Description of the task
Which lines of the data below contain "Obligations"? Please show them all.

(Stored data)
-*-*-

/-- Injected and generated frames are taken, stored and completed. GENERATOR_FRAME_DONE of an arrival of kind 5 with a
frame in progress that has a place in storage, or finds one in this tick, stores it: arr_seq grows by 1 modulo 2^32,
arr_frame_time and arr_frame_tick take the frame's time and the tick, arr_frames is counted at rank 9 and the arrival
is LIVE; a skipped frame leaves arr_seq; without a frame, or for another kind, nothing changes. INJECTION_TAKE of an
arrival of kind 3 takes the entry at C of its ENABLED ring when the ring holds one and none is being taken, at most
one per envelope period, and C grows by 1: an entry in host memory waits for its read; one in the part that lies
outside the envelope completes at once with cause bits 1 and 8 and arr_outside; another starts a frame, which waits
for its copy, or finds no room, completes and is skipped. Otherwise it changes nothing. INJECTION_COPY_DONE stores
that frame and completes its entry; an abandoned one stores nothing; without an entry being taken it changes nothing.
(04_arrivals.md R68, 04_arrivals.md R69, 04_arrivals.md R76, 04_arrivals.md R79, 05_rooms_and_rates.md R92, 17_host.md
R354) -/
def Obligations.ArrivalFramesStartAndStore : Prop :=
  ∀ (s : State) (a : Nat), s.Running 4 →
    let u := s.enter 4
    let d := u.dev
    let p := d.claimDue a
    let now := u.clk.elapsed
    let r := d.g .arrRing a
    let c := d.ring r
    let stored (x : Asm) (t : State) : Prop :=
      t.dev.g .arrSeq a = (d.g .arrSeq a + 1) % 2 ^ 32 ∧ t.dev.g .arrFrameTime a = x.time % 2 ^ 64 ∧
      t.dev.g .arrFrameTick a = u.clk.tick ∧ Late.add .arrFrames a 1 ∈ t.dev.late ∧ t.dev.g .arrState a = 2
    (d.g .arrKind a ≠ 5 → exec (.generatorFrameDone a) s = .next u) ∧
    ((d.arr a).asm = none → exec (.generatorFrameDone a) s = .next u) ∧
    (∀ x : Asm, d.g .arrKind a = 5 → (p.arr a).asm = some x →
      ∃ t, exec (.generatorFrameDone a) s = .next t ∧ (x.dest ≠ .skip → stored x t) ∧
        (x.dest = .skip → t.dev.g .arrSeq a = d.g .arrSeq a)) ∧
    (let ready : Prop := d.g .arrKind a = 3 ∧ (d.arr a).inject = none ∧ c.st = .enabled ∧ c.p ≠ c.c ∧ c.taken = [] ∧
        ∀ b, (d.arr a).lastTake = some b → d.envPeriod a ≤ ((250 * (now - b) : Nat) : Rat)
     let place : Prop := (d.g .arrStorage a = 1 ∧ d.g .arrSliceMode a = 3) ∨ (d.claimable a).isSome = true
     let here : Taken := ⟨c.c, d.entryBytes u.env r []⟩
     let time := if entryField here 0x18 8 = 0 then u.clk.timebase else entryField here 0x18 8
     (¬ready → exec (.injectionTake a) s = .next u) ∧
     (ready → ∃ t, exec (.injectionTake a) s = .next t ∧ (t.dev.ring r).c = (c.c + 1) % 2 ^ 32 ∧
        (t.dev.arr a).lastTake = some now ∧ t.dev.g .arrSeq a = d.g .arrSeq a ∧
        (descLoc c.cached = 0 → (t.dev.ring r).taken = [⟨c.c, []⟩] ∧ (t.dev.arr a).starts.head? = some now ∧
          (t.dev.arr a).inject = some ⟨r, ⟨c.c, []⟩, u.clk.timebase, false⟩) ∧
        (descLoc c.cached ≠ 0 → d.injectBad a here = true → (t.dev.ring r).taken = [] ∧ (t.dev.arr a).inject = none ∧
          Late.add .arrOutside a 1 ∈ t.dev.late ∧ Late.flag .arrEventFlags a 2 ∈ t.dev.late ∧
          Late.flag .arrEventFlags a 256 ∈ t.dev.late) ∧
        (descLoc c.cached ≠ 0 → d.injectBad a here = false → (d.arr a).asm = none → place →
          (t.dev.ring r).taken = [here] ∧ (t.dev.arr a).inject = some ⟨r, here, time, false⟩ ∧
          ∃ y, (t.dev.arr a).asm = some y ∧ y.time = time ∧ y.dest ≠ .skip) ∧
        (descLoc c.cached ≠ 0 → d.injectBad a here = false → (d.arr a).asm = none → ¬place →
          (t.dev.ring r).taken = [] ∧ (t.dev.arr a).inject = none ∧ (t.dev.arr a).asm = none ∧
          Late.add .arrRoomSkips a 1 ∈ t.dev.late))) ∧
    (∀ bytes audio : List Byte,
      ((d.arr a).inject = none → exec (.injectionCopyDone a bytes audio) s = .next u) ∧
      ∀ j : Inject, (d.arr a).inject = some j →
        let done (t : State) : Prop := (t.dev.arr a).inject = none ∧
          ∀ y, y ∈ (t.dev.ring j.ring).taken ↔ y ∈ (d.ring j.ring).taken ∧ y.index ≠ j.entry.index
        (j.entry.bytes = [] → exec (.injectionCopyDone a bytes audio) s = .next u) ∧
        (j.entry.bytes ≠ [] → j.abandoned = true → ∃ t, exec (.injectionCopyDone a bytes audio) s = .next t ∧ done t ∧
          t.dev.g .arrSeq a = d.g .arrSeq a) ∧
        (j.abandoned = false → injectSurf j.entry = none → exec (.injectionCopyDone a bytes audio) s = .next u) ∧
        (j.entry.bytes ≠ [] → j.abandoned = false → (injectSurf j.entry).isSome = true →
          ∃ t, exec (.injectionCopyDone a bytes audio) s = .next t ∧ done t ∧
            ∀ x, (p.arr a).asm = some x → (x.dest ≠ .skip → stored x t) ∧
              (x.dest = .skip → t.dev.g .arrSeq a = d.g .arrSeq a)))

/-- A frame closes at its time limit, a silent path goes DOWN, a source is declared lost. FRAME_CLOSE_TIMEOUT of a frame
of kind 1 or 2 whose start is more than 1.5 envelope periods ago closes it and gives way to the frame received behind
it: with more missing lines than arr_conceal_max it is rejected, arr_incomplete is counted with cause bit 2, and
arr_seq stands; with no more, and a place in storage, it is stored, with cause bit 3 where lines were concealed.
PATH_TIMEOUT of a path that is UP and silent for more than arr_path_timeout makes it DOWN, with bit 4 or 5.
SOURCE_LOSS of an arrival WAITING or LIVE whose last frame start lies more than arr_loss_frames envelope periods back
makes it LOST, with bit 0 and arr_seq unchanged. Each changes nothing where its time has not come. (04_arrivals.md
R68, 04_arrivals.md R70, 04_arrivals.md R75, 04_arrivals.md R81, 04_arrivals.md R84) -/
def Obligations.ArrivalFramesCloseAndSourcesAreLost : Prop :=
  (∀ (s : State) (a path : Nat), s.Running 4 →
    let u := s.enter 4
    let d := u.dev
    let now := u.clk.elapsed
    let last := if path = 0 then (d.arr a).lastA else (d.arr a).lastB
    let silent := (d.g .arrPathState a).testBit path = true ∧ last + d.g .arrPathTimeout a * 4000 < now
    let past (x : Asm) : Prop := 3 / 2 * d.envPeriod a < ((250 * (now - x.start) : Nat) : Rat)
    (2 ≤ path → exec (.pathTimeout a path) s = .next u) ∧
    (¬silent → exec (.pathTimeout a path) s = .next u) ∧
    (path < 2 → silent → exec (.pathTimeout a path) s = .next (u.become
      ((d.put .arrPathState a (clearMask (d.g .arrPathState a) (2 ^ path))).flag .arrEventFlags a (4 + path)))) ∧
    ((d.g .arrKind a ≠ 1 → d.g .arrKind a ≠ 2 → exec (.frameCloseTimeout a) s = .next u)) ∧
    ((d.arr a).asm = none → exec (.frameCloseTimeout a) s = .next u) ∧
    (∀ x : Asm, (d.arr a).asm = some x → ¬past x → exec (.frameCloseTimeout a) s = .next u) ∧
    (∀ x : Asm, (d.g .arrKind a = 1 ∨ d.g .arrKind a = 2) → ((d.claimDue a).arr a).asm = some x → past x →
      let missing := x.missing + (x.holes 0 x.pic.h).length
      ∃ t, exec (.frameCloseTimeout a) s = .next t ∧ (t.dev.arr a).asm.map Asm.start = (d.arr a).recv.map Asm.start ∧
        (d.g .arrConcealMax a < missing → t.dev.g .arrSeq a = d.g .arrSeq a ∧
          Late.add .arrIncomplete a 1 ∈ t.dev.late ∧ Late.flag .arrEventFlags a 4 ∈ t.dev.late) ∧
        (missing ≤ d.g .arrConcealMax a → x.dest ≠ .skip →
          t.dev.g .arrSeq a = (d.g .arrSeq a + 1) % 2 ^ 32 ∧ t.dev.g .arrFrameTime a = x.time % 2 ^ 64 ∧
          t.dev.g .arrState a = 2 ∧ (0 < missing → Late.flag .arrEventFlags a 8 ∈ t.dev.late)))) ∧
  (∀ (s : State) (a : Nat), (s.ordered 5 (0x100 + a)).Running 5 →
    let u := (s.ordered 5 (0x100 + a)).enter 5
    let d := u.dev
    let past (b : Nat) : Prop := d.g .arrLossFrames a * d.envPeriod a < ((250 * (u.clk.elapsed - b) : Nat) : Rat)
    (d.g .arrState a ≠ 1 → d.g .arrState a ≠ 2 → exec (.sourceLoss a) s = .next u) ∧
    ((∀ b, (d.arr a).starts.head? = some b → ¬past b) → exec (.sourceLoss a) s = .next u) ∧
    (∀ b, (d.g .arrState a = 1 ∨ d.g .arrState a = 2) → (d.arr a).starts.head? = some b → past b →
      ∃ t, exec (.sourceLoss a) s = .next t ∧ t.clk = u.clk ∧ t.dev.g .arrState a = 3 ∧
        Late.flag .arrEventFlags a 1 ∈ t.dev.late ∧ t.dev.g .arrSeq a = d.g .arrSeq a ∧ t.dev.arrs = d.arrs))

-*-*-

Answer for the task
def Obligations.ArrivalFramesStartAndStore : Prop :=
def Obligations.ArrivalFramesCloseAndSourcesAreLost : Prop :=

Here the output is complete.